/-- n bytes that the manual does not give (R325, R336). DESIGN CHOICE: assumption 33. -/
def State.takeBytes (s : State) (n : Nat) : List Byte × State :=
  let (f, s) := s.takeFresh
  ((upto 0 n).map (fun i => ((Config.freeBytes f)[i]?).getD 0), s)

/-- Shards of a manifest at an address (R325). -/
def Memory.shards (m : Memory) (a : Nat) : Nat := m.readNat (a + 4) 4

/-- The partition key's signature over bytes (R325): 64 bytes. DESIGN CHOICE: assumption 33. -/
def signatureOf (bs : List Byte) : List Byte := (upto 0 64).map (fun i => ((Config.signature bs)[i]?).getD 0)

/-- Does Castle accept a manifest's signature, its last 64 bytes (R325, R326)? Its own it does. DESIGN CHOICE: assumption 33. -/
def signed (bs : List Byte) : Bool :=
  bs.drop (bs.length - 64) == signatureOf (bs.take (bs.length - 64)) || Config.signatureOk bs

/-- Does a manifest lie in partition memory (R312)? -/
def State.manifestIn (s : State) (a : Nat) : Bool :=
  decide (a + 64 ≤ s.memEnd) && decide (a + 128 + 80 * s.mem.shards a ≤ s.memEnd)

/-- CREQ_SIGN (R312, R325): what is signed is read (R153), and the signature over it is written after the last shard record.
DESIGN CHOICE: assumption 33. -/
def execCreqSign (s : State) : Host.Outcome State Fault Refusal :=
  .next (s.creqOn 3 (fun s =>
    let a := s.part.carg.toNat
    if !s.manifestIn a then s.creqDone 2 4 else
    let n := 64 + 80 * s.mem.shards a
    let s := s.readHome a n
    (s.setMem (s.mem.write (a + n) (signatureOf (s.mem.read a n)))).creqDone 0 0))

/-- A shard record's range and digest. -/
def Memory.shard (m : Memory) (a j : Nat) : Nat × Nat × List Byte :=
  let r := a + 64 + 80 * j
  (m.readNat r 8, m.readNat (r + 8) 8, m.read (r + 16) 64)

/-! ### Contexts that come from another partition (R324 to R326) -/

/-- Is a shard a context image: of an image's length and alignment, with R24's shape and CLEAN in its header (R63, R64, R324)?
DESIGN CHOICE: assumption 64. -/
def Memory.isImage (m : Memory) (e : Nat × Nat) : Bool :=
  e.2 == imageBytes && e.1 % 0x10000 == 0 && [16, 32, 64].contains (m.readNat (e.1 + 0x15) 1)
    && decide (1 ≤ m.readNat (e.1 + 0x16) 2) && decide (m.readNat (e.1 + 0x16) 2 ≤ 2048) && m.readNat (e.1 + 0x42) 1 % 2 == 1

/-- The tile save area of an image whose shard another follows: that shard, where it can be one (R158, R273), its address and its
units. DESIGN CHOICE: assumption 64. -/
def Memory.saveShard (m : Memory) (r : List (Nat × Nat)) : Nat × Nat :=
  match r with
  | e :: _ => if !m.isImage e && e.1 % 4096 == 0 && e.2 % 4096 == 0 && decide (e.2 ≤ 4096 * 448) then (e.1, e.2 / 4096) else (0, 0)
  | [] => (0, 0)

/-- The team whose clean image stands at an address, off its core, with what the image says of it (R64 to R69, R159, R302). What it
does not say is filled in with the team's launch. DESIGN CHOICE: assumption 64. -/
def Memory.teamOf (m : Memory) (img : Nat) (ts : Nat × Nat) : Team :=
  let hd := m.read img 0x43
  let t := Team.ofHeader { Team.empty with
    state := .away, ctxid := BitVec.ofNat 64 (fieldAt hd 0 8), teamId := BitVec.ofNat 32 (fieldAt hd 8 4)
    gridTeams := BitVec.ofNat 32 (fieldAt hd 0xC 4), leagueId := BitVec.ofNat 32 (fieldAt hd 0x10 4)
    leaguePos := fieldAt hd 0x14 1 % 4, w := fieldAt hd 0x15 1, t := fieldAt hd 0x16 2, wbase := fieldAt hd 0x1B 1 % 64
    wlen := fieldAt hd 0x1C 1 % 128, accA := accOf (fieldAt hd 0x40 1), accB := accOf (fieldAt hd 0x41 1)
    imgBase := img, tsBase := ts.1, tsUnits := ts.2, clean := true, bindable := true } hd
  let t := { t with threads := (upto 0 t.slotCount).map (fun j => (j, Thread.empty.ofRecord 0 (m.read (t.threadAddr j) 40))) }
  let susp := (upto 0 32).filterMap (fun i => Susp.ofRecord [] (m.read (t.suspAddr i) 128))
  { t with
    susp := susp, seq := susp.foldl (fun n r => max n (r.seq + 1)) 0
    threads := t.threads.mapVal (fun j x =>
      if t.isPawn j && decide (x.loc = .exited) && !t.quadGone j then { x with loc := .dormant } else x)
    h := (upto 0 32).filterMap (fun n => (Handle.ofRecord (m.read (t.handleAddr n) 32) 0 [] []).map (fun h => (n, h))) }

/-- The teams of the image shards of a manifest, in its order. -/
def Memory.teamsIn (m : Memory) : List (Nat × Nat) → List Team
  | [] => []
  | e :: r => if m.isImage e then m.teamOf e.1 (m.saveShard r) :: m.teamsIn r else m.teamsIn r

/-- A free launch-table entry of the partition: the slice and the index. -/
def State.freeLaunchEntry (s : State) : Option (Nat × Nat) :=
  (upto 0 s.nsl).findSome? (fun i => let l := (s.slice i).launches.freeKey 0; if l < 64 then some (i, l) else none)

/-- POOL as the teams' images say it, with boundaries that are free values where R260 allows them. DESIGN CHOICE: assumption 64. -/
def restoredPool (t : Team) (free : DWord) : DWord :=
  let base := BitVec.ofNat 64 (t.wbase + 2 ^ 7 * t.wlen + 2 ^ 32 * t.tsUnits)
  let req := fun (reg scr : Nat) => base ||| BitVec.ofNat 64 (2 ^ 14 * reg + 2 ^ 19 * scr)
  (([req (natBits free.toNat 0 5) (natBits free.toNat 5 5), req 0 0].find? poolOk)).getD (req 1 27)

· · ·

● **What the exercise asks**:
Reproduce every line in the records above that contains the word "tsUnits".

● **Response to this exercise**:
    imgBase := img, tsBase := ts.1, tsUnits := ts.2, clean := true, bindable := true } hd
  let base := BitVec.ofNat 64 (t.wbase + 2 ^ 7 * t.wlen + 2 ^ 32 * t.tsUnits)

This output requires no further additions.